The Abstraction Gap in Vision-Language Causal Reasoning
Pith reviewed 2026-06-29 13:18 UTC · model grok-4.3
The pith
Seven of eight vision-language models show a large gap between fluent causal text and explicit causal chain reasoning.
A machine-rendered reading of the paper's core claim, the machinery that carries it, and where it could break.
Core claim
The Abstraction Gap metric, computed as the normalized performance difference between the Text-Only Probe and the Chain-Text Probe, exceeds 0.50 for seven of eight evaluated VLMs, with text scores of 6-8 but chain scores below 2.5. Fine-tuning on 45,000 chain-annotated examples fails to close the gap. One model reaches near-zero abstraction gap, demonstrating that the capacity for faithful causal reasoning exists within current VLM architectures and is determined by pretraining and architectural choices.
What carries the argument
The dual-probe methodology (Text-Only Probe for linguistic quality of causal explanations paired with Chain-Text Probe for explicit causal chain generation), quantified by the Abstraction Gap (AG) metric on the CAGE benchmark.
If this is right
- The existence of one model with near-zero AG shows that current VLM architectures can support faithful causal reasoning.

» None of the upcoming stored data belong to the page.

-- ==== Sys2Proof/WellFormed.lean ====
section
/-! DEFINITION. Well-formed commands: every operand names something that the spec gives the device (R2 to R5, R37, R48, R54, R486). An
operand that a message of the host carries is not restricted here: the meaning answers it (R502, R503). -/

namespace Sys2Proof

/-- An accessor: a hart of the device, a virtual function 1 to 63, or the physical function (R489, R499). -/
def Acc.ok : Acc → Bool
  | .hart h => decide (h < 258)
  | .vf n => decide (0 < n ∧ n < 64)
  | .host => true

/-- A waiter of R277. -/
def Waiter.ok : Waiter → Bool
  | .hart h => decide (h < 258)
  | .vec bay => decide (bay < 256)
  | .head engine queue => decide (engine < 4096 ∧ queue < 4)
  | .pan bay operand => decide (bay < 256 ∧ operand < 2)

/-- The digests that a peer sends in AGREE: its job's and those of the five groups (R300). -/
def Digest.ok (x : Digest) : Bool := decide (x.groups.length = 5)

/-- A frame holds its addresses and type (R323). -/
def Frame.ok (f : Frame) : Bool := decide (18 ≤ f.wire.length)

/-- A source of relayed events (R538). -/
def RelaySrc.ok : RelaySrc → Bool
  | .sal die => decide (die < 8)
  | .sync => true
  | .ovs fabric => decide (fabric < 4)
  | .errLog => true
  | .svc bit => decide (bit < 32)

/-- A key message: an OTK slot 0 to 3, a MAC 0 to 15 (R453, R503). -/
def KeyMsg.ok : KeyMsg → Bool
  | .otk slot _ _ => decide (slot < 4)
  | .cak mac ckn _ => decide (mac < 16) && decide (1 ≤ ckn.length) && decide (ckn.length ≤ 32)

- Fine-tuning on chain-annotated examples alone is insufficient to reduce the abstraction gap for most models.
- Pretraining and architectural choices determine whether a given VLM exhibits high or low abstraction gap on causal tasks.
- CAGE functions as a diagnostic benchmark for measuring the faithfulness of causal reasoning beyond fluent output.
Where Pith is reading between the lines
- If the same gap appears on causal tasks outside CAGE, it may reflect a general limitation in how VLMs connect fluent generation to structured inference.
- Benchmarks that evaluate only explanation fluency risk overestimating causal understanding in deployed VLMs.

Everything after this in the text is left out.